YOUR OBJECTIVE
Look through the data below. Pick out the lines holding the string "rows".

Stored data
□ □ □

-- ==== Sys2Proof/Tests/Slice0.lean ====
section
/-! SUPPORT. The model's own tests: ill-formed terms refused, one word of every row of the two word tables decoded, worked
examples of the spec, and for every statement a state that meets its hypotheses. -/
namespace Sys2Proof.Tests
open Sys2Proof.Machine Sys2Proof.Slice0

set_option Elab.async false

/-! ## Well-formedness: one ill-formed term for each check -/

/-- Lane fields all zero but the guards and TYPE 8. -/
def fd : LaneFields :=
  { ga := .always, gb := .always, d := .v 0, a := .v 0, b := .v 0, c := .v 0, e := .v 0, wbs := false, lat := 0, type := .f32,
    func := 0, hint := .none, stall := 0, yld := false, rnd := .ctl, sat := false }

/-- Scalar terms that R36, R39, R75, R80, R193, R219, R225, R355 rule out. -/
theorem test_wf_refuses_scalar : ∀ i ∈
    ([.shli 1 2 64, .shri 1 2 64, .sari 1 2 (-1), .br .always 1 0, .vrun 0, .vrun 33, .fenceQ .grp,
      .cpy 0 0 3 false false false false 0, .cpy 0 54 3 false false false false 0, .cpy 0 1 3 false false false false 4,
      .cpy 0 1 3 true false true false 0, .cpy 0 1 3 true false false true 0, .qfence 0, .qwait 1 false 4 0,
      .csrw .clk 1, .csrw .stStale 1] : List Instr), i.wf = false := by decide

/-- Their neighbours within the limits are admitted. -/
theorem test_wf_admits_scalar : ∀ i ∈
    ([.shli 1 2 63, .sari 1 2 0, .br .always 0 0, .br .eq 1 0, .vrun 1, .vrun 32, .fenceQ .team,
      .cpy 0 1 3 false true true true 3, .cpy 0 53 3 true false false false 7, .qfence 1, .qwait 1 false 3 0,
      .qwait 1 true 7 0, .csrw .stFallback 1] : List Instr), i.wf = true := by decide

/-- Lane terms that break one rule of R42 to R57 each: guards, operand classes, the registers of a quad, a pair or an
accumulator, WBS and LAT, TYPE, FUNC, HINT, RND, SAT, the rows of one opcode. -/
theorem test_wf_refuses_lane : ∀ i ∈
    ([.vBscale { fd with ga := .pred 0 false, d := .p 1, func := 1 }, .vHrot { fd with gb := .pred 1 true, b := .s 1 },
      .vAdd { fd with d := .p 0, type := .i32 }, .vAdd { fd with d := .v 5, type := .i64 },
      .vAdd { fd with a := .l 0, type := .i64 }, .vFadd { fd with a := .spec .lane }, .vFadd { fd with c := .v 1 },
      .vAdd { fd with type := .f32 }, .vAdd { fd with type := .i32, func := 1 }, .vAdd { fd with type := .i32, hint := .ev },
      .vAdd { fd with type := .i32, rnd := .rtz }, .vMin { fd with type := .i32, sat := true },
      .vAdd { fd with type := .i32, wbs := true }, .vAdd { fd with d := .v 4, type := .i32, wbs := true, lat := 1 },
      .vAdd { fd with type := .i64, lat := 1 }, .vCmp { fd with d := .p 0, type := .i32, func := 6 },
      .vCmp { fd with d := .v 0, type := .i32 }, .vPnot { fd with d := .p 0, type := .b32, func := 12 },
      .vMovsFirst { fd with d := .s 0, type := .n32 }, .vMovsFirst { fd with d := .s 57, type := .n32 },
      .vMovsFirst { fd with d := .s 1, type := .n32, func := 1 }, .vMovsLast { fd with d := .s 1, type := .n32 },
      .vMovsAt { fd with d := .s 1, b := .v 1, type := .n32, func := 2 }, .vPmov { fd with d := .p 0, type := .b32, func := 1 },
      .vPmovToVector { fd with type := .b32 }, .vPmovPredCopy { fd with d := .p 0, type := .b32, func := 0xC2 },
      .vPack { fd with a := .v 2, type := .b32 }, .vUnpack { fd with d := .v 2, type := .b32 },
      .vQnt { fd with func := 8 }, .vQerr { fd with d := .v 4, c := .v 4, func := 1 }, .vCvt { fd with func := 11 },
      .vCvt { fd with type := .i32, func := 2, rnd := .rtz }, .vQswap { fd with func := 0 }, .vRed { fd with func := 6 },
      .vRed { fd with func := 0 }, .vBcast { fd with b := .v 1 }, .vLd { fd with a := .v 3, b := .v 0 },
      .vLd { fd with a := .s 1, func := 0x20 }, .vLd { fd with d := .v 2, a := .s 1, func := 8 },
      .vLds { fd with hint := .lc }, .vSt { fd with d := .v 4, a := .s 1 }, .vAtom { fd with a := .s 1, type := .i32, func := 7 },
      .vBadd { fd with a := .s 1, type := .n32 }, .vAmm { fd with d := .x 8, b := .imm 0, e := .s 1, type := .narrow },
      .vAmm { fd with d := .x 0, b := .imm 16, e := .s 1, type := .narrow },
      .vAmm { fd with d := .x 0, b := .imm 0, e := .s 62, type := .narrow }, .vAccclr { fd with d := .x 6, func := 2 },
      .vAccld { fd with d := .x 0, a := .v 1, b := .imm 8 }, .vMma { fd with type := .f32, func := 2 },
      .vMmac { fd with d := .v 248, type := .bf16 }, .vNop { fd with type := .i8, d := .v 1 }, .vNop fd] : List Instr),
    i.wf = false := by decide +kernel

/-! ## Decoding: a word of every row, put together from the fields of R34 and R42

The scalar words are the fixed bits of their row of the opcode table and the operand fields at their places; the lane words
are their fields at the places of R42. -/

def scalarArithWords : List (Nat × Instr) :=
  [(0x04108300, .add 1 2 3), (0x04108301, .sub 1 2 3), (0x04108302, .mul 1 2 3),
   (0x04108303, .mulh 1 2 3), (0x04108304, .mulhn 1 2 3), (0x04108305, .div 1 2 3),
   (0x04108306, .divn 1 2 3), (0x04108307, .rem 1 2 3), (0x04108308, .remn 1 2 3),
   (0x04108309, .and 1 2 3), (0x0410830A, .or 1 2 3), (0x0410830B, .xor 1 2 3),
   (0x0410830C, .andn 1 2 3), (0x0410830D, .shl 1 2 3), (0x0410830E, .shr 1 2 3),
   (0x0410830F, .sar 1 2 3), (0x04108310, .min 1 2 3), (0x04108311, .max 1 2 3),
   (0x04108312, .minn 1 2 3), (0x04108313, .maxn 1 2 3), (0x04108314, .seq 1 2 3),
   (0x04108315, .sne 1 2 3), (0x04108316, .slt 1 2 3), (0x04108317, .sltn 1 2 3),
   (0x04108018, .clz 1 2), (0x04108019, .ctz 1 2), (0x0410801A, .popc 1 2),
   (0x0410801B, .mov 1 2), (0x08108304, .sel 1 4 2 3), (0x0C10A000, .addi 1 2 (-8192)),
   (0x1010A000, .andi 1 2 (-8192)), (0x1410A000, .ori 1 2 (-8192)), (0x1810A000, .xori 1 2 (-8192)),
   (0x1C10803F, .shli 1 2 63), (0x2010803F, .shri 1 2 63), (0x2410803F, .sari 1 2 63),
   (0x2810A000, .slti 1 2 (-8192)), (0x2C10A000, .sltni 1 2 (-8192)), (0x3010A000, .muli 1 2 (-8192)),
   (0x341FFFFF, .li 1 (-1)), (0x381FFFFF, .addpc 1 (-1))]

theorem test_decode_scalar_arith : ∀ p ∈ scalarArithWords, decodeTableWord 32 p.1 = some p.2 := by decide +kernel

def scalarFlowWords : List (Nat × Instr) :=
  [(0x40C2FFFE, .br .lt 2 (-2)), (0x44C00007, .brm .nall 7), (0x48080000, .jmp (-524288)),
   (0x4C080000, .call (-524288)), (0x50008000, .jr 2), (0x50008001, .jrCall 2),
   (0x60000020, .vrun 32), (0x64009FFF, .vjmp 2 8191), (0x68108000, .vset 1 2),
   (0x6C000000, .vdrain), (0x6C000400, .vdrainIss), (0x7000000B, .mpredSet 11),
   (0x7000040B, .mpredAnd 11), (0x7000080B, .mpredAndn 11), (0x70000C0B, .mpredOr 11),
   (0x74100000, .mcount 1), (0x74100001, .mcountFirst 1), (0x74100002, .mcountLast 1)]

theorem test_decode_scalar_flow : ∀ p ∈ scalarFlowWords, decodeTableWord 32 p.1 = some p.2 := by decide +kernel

□ □ □

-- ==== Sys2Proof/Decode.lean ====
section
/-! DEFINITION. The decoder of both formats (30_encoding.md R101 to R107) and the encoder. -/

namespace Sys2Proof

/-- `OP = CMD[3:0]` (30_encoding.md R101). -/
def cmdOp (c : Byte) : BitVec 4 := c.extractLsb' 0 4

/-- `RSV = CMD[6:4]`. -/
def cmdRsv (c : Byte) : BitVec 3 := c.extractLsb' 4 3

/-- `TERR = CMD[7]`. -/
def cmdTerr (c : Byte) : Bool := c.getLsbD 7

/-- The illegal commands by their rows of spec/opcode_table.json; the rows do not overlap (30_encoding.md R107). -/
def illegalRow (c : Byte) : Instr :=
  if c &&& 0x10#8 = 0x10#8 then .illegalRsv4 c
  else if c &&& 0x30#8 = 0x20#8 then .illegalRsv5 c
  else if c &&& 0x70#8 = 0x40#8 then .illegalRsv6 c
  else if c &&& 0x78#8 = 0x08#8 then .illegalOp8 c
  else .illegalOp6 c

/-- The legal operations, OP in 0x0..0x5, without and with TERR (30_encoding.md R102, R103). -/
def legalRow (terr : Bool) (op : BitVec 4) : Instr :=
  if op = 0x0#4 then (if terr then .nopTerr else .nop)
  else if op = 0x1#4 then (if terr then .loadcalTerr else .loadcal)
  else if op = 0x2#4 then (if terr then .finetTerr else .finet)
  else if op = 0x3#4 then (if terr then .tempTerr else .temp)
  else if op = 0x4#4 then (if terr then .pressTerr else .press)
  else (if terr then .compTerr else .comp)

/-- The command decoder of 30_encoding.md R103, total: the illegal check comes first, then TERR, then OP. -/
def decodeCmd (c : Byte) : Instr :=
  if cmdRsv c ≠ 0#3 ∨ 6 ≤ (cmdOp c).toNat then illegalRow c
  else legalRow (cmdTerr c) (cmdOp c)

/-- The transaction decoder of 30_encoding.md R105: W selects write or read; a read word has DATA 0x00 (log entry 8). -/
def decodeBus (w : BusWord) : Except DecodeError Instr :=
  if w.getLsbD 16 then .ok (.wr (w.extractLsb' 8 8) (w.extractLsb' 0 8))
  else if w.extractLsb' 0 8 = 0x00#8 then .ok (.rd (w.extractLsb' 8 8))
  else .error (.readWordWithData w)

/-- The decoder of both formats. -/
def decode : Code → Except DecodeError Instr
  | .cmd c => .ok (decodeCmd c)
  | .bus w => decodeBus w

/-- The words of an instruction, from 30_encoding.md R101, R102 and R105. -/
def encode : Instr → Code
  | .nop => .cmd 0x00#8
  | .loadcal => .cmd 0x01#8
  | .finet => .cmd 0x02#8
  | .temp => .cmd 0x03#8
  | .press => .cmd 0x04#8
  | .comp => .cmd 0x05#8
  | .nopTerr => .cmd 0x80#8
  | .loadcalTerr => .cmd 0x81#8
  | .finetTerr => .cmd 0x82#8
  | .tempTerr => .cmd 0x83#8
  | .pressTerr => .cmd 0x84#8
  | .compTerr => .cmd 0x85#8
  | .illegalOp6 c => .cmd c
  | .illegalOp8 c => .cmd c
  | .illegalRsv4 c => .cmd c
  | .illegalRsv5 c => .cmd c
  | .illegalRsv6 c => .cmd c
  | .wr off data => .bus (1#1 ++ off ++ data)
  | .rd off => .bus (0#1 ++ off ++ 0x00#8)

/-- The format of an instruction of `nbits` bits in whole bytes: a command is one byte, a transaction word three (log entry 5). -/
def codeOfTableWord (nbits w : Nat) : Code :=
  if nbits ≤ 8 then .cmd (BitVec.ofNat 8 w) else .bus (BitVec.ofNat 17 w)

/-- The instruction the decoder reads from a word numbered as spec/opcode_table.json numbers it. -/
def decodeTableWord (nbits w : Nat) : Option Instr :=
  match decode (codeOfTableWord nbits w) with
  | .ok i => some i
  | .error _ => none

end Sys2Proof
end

□ □ □

ANSWER TO THIS TASK
accumulator, WBS and LAT, TYPE, FUNC, HINT, RND, SAT, the rows of one opcode. -/
/-- The illegal commands by their rows of spec/opcode_table.json; the rows do not overlap (30_encoding.md R107). -/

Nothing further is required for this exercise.